4 Task 2.1: Author categorisation
The goal of the task was to assign Twitter profiles to one of these categories:
journalist, professional, authority, activist, investor, company and celebrity. An
additional class undecidable was proposed to place all those users that did not
match any of the proposed categories.
Dataset The training and the test set are composed of the authors who wrote
the automotive and banking tweets that we mentioned previously. In addition to
user information, the organizers included the identifiers of the last 600 tweets of
each user at the moment of the creation of the corpus. Due to the lack of time,
we decided to download only 100 tweets for each author.
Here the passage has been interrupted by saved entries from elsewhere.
-- ==== Sys2Proof/Decode.lean ====
section
/-! DEFINITION. The command-word decoder of spec/30_encoding.md R71 and the encoder of R72 and R77. -/

namespace Sys2Proof

/-- Why a command word is rejected (spec/60_exceptions.md R202). -/
inductive DecodeError where
  /-- OP 0x7..0xF. -/
  | reservedOp
  /-- A nonzero bit in a must-be-zero field. -/
  | reservedBits
  /-- LCD.PUTS with len6 in 33..63. -/
  | putsTooLong
  deriving DecidableEq, Repr

/-- `w[lo+len-1:lo]` (R10). -/
def field (w : Word) (lo len : Nat) : BitVec len := w.extractLsb' lo len

/-- An operation when the must-be-zero field is 0, else the rejection of R74. -/
def unlessReserved {n : Nat} (mustBeZero : BitVec n) (i : Instr) : Except DecodeError Instr :=
  if mustBeZero = 0 then .ok i else .error .reservedBits

/-- Decoding of a word written while PUTS_REM = 0: the case table of R71, the fields of R70 and R73. For
LCD.PUTS the reserved-bits check comes before the length check (R203). -/
def decodeIdle (w : Word) : Except DecodeError Instr :=
  match field w 12 4 with
  | 0x0#4 => unlessReserved (field w 0 12) .nop
  | 0x1#4 => unlessReserved (field w 0 12) .lcdInit
  | 0x2#4 => unlessReserved (field w 8 4) (.lcdCmd (field w 0 8))
  | 0x3#4 => unlessReserved (field w 8 4) (.lcdData (field w 0 8))
  | 0x4#4 =>
    if field w 6 6 ≠ 0 then .error .reservedBits
    else if Config.maxPuts < (field w 0 6).toNat then .error .putsTooLong
    else .ok (.lcdPuts (field w 0 6))
  | 0x5#4 => unlessReserved (field w 2 10) (.keyScan (field w 0 2))
  | 0x6#4 => .ok (.wait (field w 0 12))
  | _ => .error .reservedOp

/-- Decoding of a word written while PUTS_REM ≠ 0: every word is a character (R75). -/
def decodePayload (w : Word) : Instr := .putsChar (field w 0 8) (field w 8 8)

/-- Decoding of a word written to CMD (R71). `payload` says whether PUTS_REM ≠ 0. -/
def decode (payload : Bool) (w : Word) : Except DecodeError Instr :=
  if payload then .ok (decodePayload w) else decodeIdle w

/-- The command word of an operation (R72, R77), its fields from the highest to the lowest. -/
def encode : Instr → Word
  | .nop => 0x0#4 ++ 0#12
  | .lcdInit => 0x1#4 ++ 0#12
  | .lcdCmd v => 0x2#4 ++ 0#4 ++ v
  | .lcdData v => 0x3#4 ++ 0#4 ++ v
  | .lcdPuts len => 0x4#4 ++ 0#6 ++ len
  | .keyScan r => 0x5#4 ++ 0#10 ++ r
  | .wait n => 0x6#4 ++ n
  | .putsChar c ignored => ignored ++ c

/-- What the decoder reads from the low `nbits` bits of `w` when no PUTS is active, as it is after reset: a
command word has exactly 16 bits and no byte order (R55, R70), so a longer instruction is refused. The row
PUTS.CHAR is never read here, since it needs PUTS_REM ≠ 0 (assumption 9). -/
def decodeTableWord (nbits w : Nat) : Option Instr :=
  if nbits ≤ 16 then (decode false (BitVec.ofNat 16 (w % 2 ^ nbits))).toOption else none

end Sys2Proof
end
In order to obtain
these tweets faster, we used the capabilities of the Twitter API to download the
timeline of an author instead of downloading the tweets one by one. However,
that API method only allows the user to obtain the 3 200 most recent tweets
of each author, so we were unable to find the tweets included in the corpus for
many of them (the most active ones). More specifically, we could retrieve no
tweets for around 1 000 authors.
Evaluation metrics The official results are the average accuracy between the
categories corresponding to automotive and banking. Only the authors cate-
gorised as influential in the gold standard of task 2.2 are taken into account.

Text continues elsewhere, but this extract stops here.